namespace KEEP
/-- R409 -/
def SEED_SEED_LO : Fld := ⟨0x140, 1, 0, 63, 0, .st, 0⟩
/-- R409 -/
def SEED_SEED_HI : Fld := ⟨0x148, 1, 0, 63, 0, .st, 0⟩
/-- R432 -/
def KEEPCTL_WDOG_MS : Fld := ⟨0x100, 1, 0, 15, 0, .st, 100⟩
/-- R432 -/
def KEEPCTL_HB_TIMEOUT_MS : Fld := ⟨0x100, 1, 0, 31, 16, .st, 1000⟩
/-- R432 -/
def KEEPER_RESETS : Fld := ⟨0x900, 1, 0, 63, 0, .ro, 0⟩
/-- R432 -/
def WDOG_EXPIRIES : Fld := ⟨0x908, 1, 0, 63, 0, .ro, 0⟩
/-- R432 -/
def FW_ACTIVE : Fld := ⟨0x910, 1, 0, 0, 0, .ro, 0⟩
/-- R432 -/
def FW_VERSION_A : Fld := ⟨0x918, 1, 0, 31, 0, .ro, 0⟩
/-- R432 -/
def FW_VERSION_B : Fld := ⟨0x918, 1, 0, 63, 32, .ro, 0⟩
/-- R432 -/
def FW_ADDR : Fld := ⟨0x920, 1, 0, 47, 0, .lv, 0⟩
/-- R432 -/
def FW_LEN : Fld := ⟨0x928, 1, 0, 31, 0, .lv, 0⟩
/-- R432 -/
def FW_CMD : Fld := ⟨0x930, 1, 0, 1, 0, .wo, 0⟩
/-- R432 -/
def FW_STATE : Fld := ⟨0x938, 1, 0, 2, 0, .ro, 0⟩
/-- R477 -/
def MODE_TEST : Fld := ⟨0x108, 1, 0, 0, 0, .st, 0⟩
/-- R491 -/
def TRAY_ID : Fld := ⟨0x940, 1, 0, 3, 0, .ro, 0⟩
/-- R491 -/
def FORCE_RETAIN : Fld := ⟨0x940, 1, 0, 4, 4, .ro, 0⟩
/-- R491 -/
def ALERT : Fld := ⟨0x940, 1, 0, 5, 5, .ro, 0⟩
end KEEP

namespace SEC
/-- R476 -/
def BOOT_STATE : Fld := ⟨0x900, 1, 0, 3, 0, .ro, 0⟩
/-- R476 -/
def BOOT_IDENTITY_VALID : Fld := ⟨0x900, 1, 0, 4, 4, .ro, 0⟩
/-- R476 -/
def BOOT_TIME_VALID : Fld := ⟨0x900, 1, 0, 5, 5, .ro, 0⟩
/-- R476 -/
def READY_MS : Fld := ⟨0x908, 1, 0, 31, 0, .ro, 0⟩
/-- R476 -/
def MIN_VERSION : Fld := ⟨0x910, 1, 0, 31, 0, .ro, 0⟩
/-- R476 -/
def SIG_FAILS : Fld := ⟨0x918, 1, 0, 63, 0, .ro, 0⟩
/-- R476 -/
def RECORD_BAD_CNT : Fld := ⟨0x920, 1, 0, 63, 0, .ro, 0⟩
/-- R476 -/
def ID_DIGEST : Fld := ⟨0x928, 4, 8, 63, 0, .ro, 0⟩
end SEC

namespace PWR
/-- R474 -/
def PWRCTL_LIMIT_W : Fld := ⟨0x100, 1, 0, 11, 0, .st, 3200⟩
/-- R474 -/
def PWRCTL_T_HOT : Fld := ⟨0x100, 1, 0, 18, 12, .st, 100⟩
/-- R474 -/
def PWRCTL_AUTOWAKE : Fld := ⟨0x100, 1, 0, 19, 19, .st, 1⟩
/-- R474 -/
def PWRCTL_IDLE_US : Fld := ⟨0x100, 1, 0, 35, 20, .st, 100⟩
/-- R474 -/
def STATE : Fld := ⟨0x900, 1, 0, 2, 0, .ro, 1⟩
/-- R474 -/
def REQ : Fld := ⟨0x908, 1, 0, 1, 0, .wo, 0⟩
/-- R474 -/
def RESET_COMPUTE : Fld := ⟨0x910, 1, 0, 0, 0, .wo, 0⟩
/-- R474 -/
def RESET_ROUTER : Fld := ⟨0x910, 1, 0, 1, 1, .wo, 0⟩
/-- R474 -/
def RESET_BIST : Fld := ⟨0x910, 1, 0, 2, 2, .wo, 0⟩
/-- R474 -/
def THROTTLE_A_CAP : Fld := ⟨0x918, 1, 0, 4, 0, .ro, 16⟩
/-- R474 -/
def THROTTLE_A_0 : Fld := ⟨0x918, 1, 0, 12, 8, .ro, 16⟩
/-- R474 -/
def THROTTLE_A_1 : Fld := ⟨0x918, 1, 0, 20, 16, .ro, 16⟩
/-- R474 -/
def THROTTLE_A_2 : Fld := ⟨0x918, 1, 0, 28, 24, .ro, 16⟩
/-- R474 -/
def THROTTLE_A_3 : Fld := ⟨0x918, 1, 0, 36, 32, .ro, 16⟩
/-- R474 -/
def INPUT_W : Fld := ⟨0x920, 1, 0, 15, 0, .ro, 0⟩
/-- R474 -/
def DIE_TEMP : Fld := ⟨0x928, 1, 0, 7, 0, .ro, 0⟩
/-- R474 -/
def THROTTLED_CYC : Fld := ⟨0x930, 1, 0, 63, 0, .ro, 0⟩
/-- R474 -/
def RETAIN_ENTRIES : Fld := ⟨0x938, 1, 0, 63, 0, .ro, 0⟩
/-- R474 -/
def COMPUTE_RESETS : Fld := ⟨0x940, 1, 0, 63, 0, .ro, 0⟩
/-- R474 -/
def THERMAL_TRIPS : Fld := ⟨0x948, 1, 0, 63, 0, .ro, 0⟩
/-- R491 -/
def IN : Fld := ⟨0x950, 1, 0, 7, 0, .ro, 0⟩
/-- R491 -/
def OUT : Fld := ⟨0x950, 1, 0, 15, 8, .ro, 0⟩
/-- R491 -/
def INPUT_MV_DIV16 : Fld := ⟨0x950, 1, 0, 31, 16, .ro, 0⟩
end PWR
※
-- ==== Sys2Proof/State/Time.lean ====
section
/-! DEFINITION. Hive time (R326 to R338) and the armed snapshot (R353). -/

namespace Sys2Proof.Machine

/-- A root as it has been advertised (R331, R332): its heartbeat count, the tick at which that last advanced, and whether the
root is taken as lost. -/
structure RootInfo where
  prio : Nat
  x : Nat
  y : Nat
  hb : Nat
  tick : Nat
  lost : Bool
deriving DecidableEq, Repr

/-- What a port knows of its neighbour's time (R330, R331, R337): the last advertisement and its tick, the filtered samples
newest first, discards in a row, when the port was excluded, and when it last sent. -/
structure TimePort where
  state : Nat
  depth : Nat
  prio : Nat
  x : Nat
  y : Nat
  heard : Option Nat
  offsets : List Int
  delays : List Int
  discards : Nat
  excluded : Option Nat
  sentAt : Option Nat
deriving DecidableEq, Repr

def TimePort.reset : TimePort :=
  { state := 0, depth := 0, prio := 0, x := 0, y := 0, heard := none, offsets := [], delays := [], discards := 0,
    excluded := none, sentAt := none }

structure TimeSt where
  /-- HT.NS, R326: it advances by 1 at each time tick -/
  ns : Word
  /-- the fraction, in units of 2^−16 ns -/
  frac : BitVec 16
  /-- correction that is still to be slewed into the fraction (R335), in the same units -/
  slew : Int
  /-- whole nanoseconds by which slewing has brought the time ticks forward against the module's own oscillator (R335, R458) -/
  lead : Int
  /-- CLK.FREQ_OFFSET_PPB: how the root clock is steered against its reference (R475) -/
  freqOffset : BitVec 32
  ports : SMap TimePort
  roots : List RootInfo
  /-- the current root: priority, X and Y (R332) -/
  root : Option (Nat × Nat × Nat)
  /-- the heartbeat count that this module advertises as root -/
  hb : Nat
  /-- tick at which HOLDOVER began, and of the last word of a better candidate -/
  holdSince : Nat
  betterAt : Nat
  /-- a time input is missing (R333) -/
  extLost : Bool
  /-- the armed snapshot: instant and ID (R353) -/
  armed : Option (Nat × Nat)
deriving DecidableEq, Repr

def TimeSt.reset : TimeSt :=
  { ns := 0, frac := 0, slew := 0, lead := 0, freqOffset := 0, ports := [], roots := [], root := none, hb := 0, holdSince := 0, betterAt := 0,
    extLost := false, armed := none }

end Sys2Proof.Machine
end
※
How to complete this task:
Could you return exactly the lines above from the line with "(R335, R458) -/" to the line with "ports : SMap TimePort", both included, and nothing else?

Task solution:
  /-- whole nanoseconds by which slewing has brought the time ticks forward against the module's own oscillator (R335, R458) -/
  lead : Int
  /-- CLK.FREQ_OFFSET_PPB: how the root clock is steered against its reference (R475) -/
  freqOffset : BitVec 32
  ports : SMap TimePort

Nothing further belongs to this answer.